Dmitri Iosifovich Ivanovsky (alternative spelling Dmitrii or Dmitry Iwanowski; ; 28 October 1864 – 20 June 1920) was a Russian botanist, the co-discoverer of :viruses (1892) and one of the founders of virology.

Life
Ivanovsky was born in the village of Nizy, Gdov Uyezd. He studied at the University of Saint Petersburg under Andrei Famintsyn in 1887, when he was sent to Ukraine and Bessarabia to investigate a tobacco disease causing great damage to plantations located there at the time.
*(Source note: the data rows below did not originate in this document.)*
/-- By hand from the loop of 41_flate.md R203: the first codes of lengths 2, 3 and 4 are 0, 2 and 14. -/
theorem test_buildCode_words :
    (buildCode .litLen [3, 3, 3, 3, 3, 2, 4, 4]).map (fun t => t.map CodeEntry.code) = some [2, 3, 4, 5, 6, 0, 14, 15] := by
  decide +kernel

/-- The end of a code-length sequence of HLIT 257 and HDIST 1: `lens[256]` = 0 (41_flate.md R205), a distance code that is
refused, and a block that holds only its end. -/
theorem witness_BuiltCodesArePrefixFree_block :
    (running [] (atLengths (List.replicate 258 0))).work = atLengths (List.replicate 258 0) ∧
    (List.replicate 256 0 ++ [1, 0]).length = 257 + 1 ∧ (List.replicate 258 0).length = 257 + 1 ∧
    (List.replicate 258 0).getD 256 0 = 0 ∧ (List.replicate 256 0 ++ [1, 0]).getD 256 0 ≠ 0 ∧
    (buildCode .litLen ((List.replicate 256 0 ++ [1, 0]).take 257)).isSome ∧
    (buildCode .dist ((List.replicate 256 0 ++ [1, 0]).drop 257)).isSome ∧
    buildCode .dist ((List.replicate 256 0 ++ [1, 2]).drop 257) = none := ⟨rfl, by decide +kernel⟩

/-- FLATE_ENCODE of no data succeeds where OUT_CAP is at least what the encoder makes of it, whatever encoder it is. -/
theorem witness_EncoderRoundTrip : ∃ (x y : Snapshot) (z : List Byte) (d : Desc),
    x.op = 0x00000002 ∧ commandResult x = .ok z ∧ y.op = 0x00000001 ∧ y.input = z ∧ y.inLen = z.length ∧
    z.length ≤ y.params.inCap ∧ y.nstages = 1 ∧ 1 ≤ y.params.stageMax ∧ y.descs.head? = some d ∧ d.kind = 0x01 ∧
    d.predP = false ∧ x.input.length ≤ y.params.outCap := by
  let n := (deflateEnc []).length
  refine ⟨{ params := { base := 0, inCap := n, outCap := n, stageMax := 1 }, op := 2, inLen := 0, input := [], keyLen := 0, key := [],
            nstages := 0, descs := [] },
    { params := { base := 0, inCap := n, outCap := n, stageMax := 1 }, op := 1, inLen := n, input := deflateEnc [], keyLen := 0,
      key := [], nstages := 1, descs := [{ Desc.zero with kind := 1 }] }, deflateEnc [], { Desc.zero with kind := 1 },
    rfl, ?_, rfl, rfl, rfl, le_refl _, rfl, le_refl _, rfl, rfl, rfl, Nat.zero_le _⟩
  simp [commandResult, flateEncodeResult, n]

theorem witness_Rc4SelfInverse : 1 ≤ (List.replicate 256 (7 : Byte)).length ∧ (List.replicate 256 (7 : Byte)).length ≤ 256 := by
  rw [List.length_replicate]; decide

theorem witness_StageRuns : (running [0x78, 0x01] .stage).inputs = [] ∧ (running [0x78, 0x01] .stage).work = .stage ∧
    (running [0x78, 0x01] .stage).k < (running [0x78, 0x01] .stage).nstages.toNat ∧
    validateDesc ((running [0x78, 0x01] .stage).desc (running [0x78, 0x01] .stage).k) = none := by decide

theorem witness_CommandRuns : (commanded 1).inputs = [] ∧ (commanded 1).work = .command ∧
    (commanded 1).stages.length = (commanded 1).params.stageMax := by decide

end Sys2Proof.Tests
end

section
/-! SUPPORT. A step runs the decoded instruction, and no step stops (00_scope.md R10; assumption logs 2 and 9). -/

namespace Sys2Proof.Machine

variable {s : State}

/-- A Core turn at the front of the queue. -/
theorem step_core_cons {rest : List Event} (h : s.inputs = .core :: rest) : step s = coreTurn { s with inputs := rest } := by
  simp [step, h]

theorem step_access_cons {a : Access} {rest : List Event} (h : s.inputs = .access a :: rest) :
    step s = .next ({ s with inputs := rest }.access a) := by simp [step, h]

theorem step_reset_cons {rest : List Event} (h : s.inputs = .reset :: rest) :
    step s = .next { s with inputs := rest }.powerReset := by simp [step, h]

/-- Where the Core reads next does not depend on what the outside world does next. -/
theorem site_withInputs (rest : List Event) : ({ s with inputs := rest } : State).site = s.site := rfl

/-- Settles O21: the Core's turn is the decoded instruction, and the queue does not change where the Core reads. -/
theorem stepRunsDecodedInstruction : Obligations.StepRunsDecodedInstruction := by
  intro s f bits i n hsite hdec
  refine ⟨fun hinputs => (step_core hinputs).trans (coreTurn_code hsite hdec), fun rest => ?_⟩
  have hsite' : ({ s with inputs := rest } : State).site = .code f bits := (site_withInputs rest).trans hsite
  exact (step_core_cons rfl).trans (coreTurn_code hsite' hdec)

/-- Settles O22: a turn of the Core answers a next state by `coreTurn_next`, and an access or a reset does so outright. -/
theorem stepNeverStops : Obligations.StepNeverStops := by
  intro s
  cases hin : s.inputs with
  | nil =>
    obtain ⟨t, ht, -⟩ := coreTurn_next s
    exact ⟨t, (step_core hin).trans ht⟩
  | cons e rest =>
    cases e with
    | core =>
      obtain ⟨t, ht, -⟩ := coreTurn_next { s with inputs := rest }
      exact ⟨t, (step_core_cons hin).trans ht⟩
    | access a => exact ⟨_, step_access_cons hin⟩
    | reset => exact ⟨_, step_reset_cons hin⟩

end Sys2Proof.Machine
end

section
/-! SUPPORT. Every command completes with the result its pseudocode gives (00_scope.md R10; 20_memory.md R94). A command is
followed to the state in which its result is known; the completion step then discards all that the turns before it have
changed, but for the draw counter. -/

namespace Sys2Proof.Machine

variable {s t u : State} {r : Result}

/-! ## Runs that end in a known result -/

theorem State.Moved.trans (h1 : s.Moved t) (h2 : t.Moved u) : s.Moved u := by
  unfold State.Moved at *
  rw [h2, h1]

theorem State.Moved.inputs_eq (h : s.Moved t) : t.inputs = s.inputs := by rw [h]

/-- Completion drops `work`, `k` and `cur` (40_pipeline.md R152), which are all that a move changes but for the draw counter. -/
theorem State.Moved.complete_eq (h : s.Moved t) (r : Result) : t.complete r = { s with draw := t.draw }.complete r := by
  rw [h]; cases r <;> rfl

/-- The Core's turns alone take `s` to a state in which the result `r` is known and nothing but the command's own working state
has changed. -/
def State.Finishes (s : State) (r : Result) : Prop := ∃ t, Reaches s t ∧ s.Moved t ∧ t.work = .finish r

theorem finishes_of_reaches (hr : Reaches s t) (hm : s.Moved t) (h : t.Finishes r) : s.Finishes r := by
  obtain ⟨u, htu, hmu, hw⟩ := h
  exact ⟨u, hr.trans htu, hm.trans hmu, hw⟩

theorem finishes_withWork_finish (s : State) (r : Result) : (s.withWork (.finish r)).Finishes r := ⟨_, .refl _, rfl, rfl⟩

theorem finishes_of_reaches_finish (hr : Reaches s (s.withWork (.finish r))) : s.Finishes r :=
  finishes_of_reaches hr rfl (finishes_withWork_finish s r)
Three years later, he was assigned to look into a similar disease occurrence of tobacco plants, this time raging in the Crimea region. He discovered that both incidents of disease were caused by an extremely minuscule infectious agent, capable of permeating porcelain Chamberland filters, something which bacteria could never do. He described his findings in an article (1892) and a dissertation (1902). Then he worked at the Imperial University of Warsaw and at Donskoy University in Rostov on Don.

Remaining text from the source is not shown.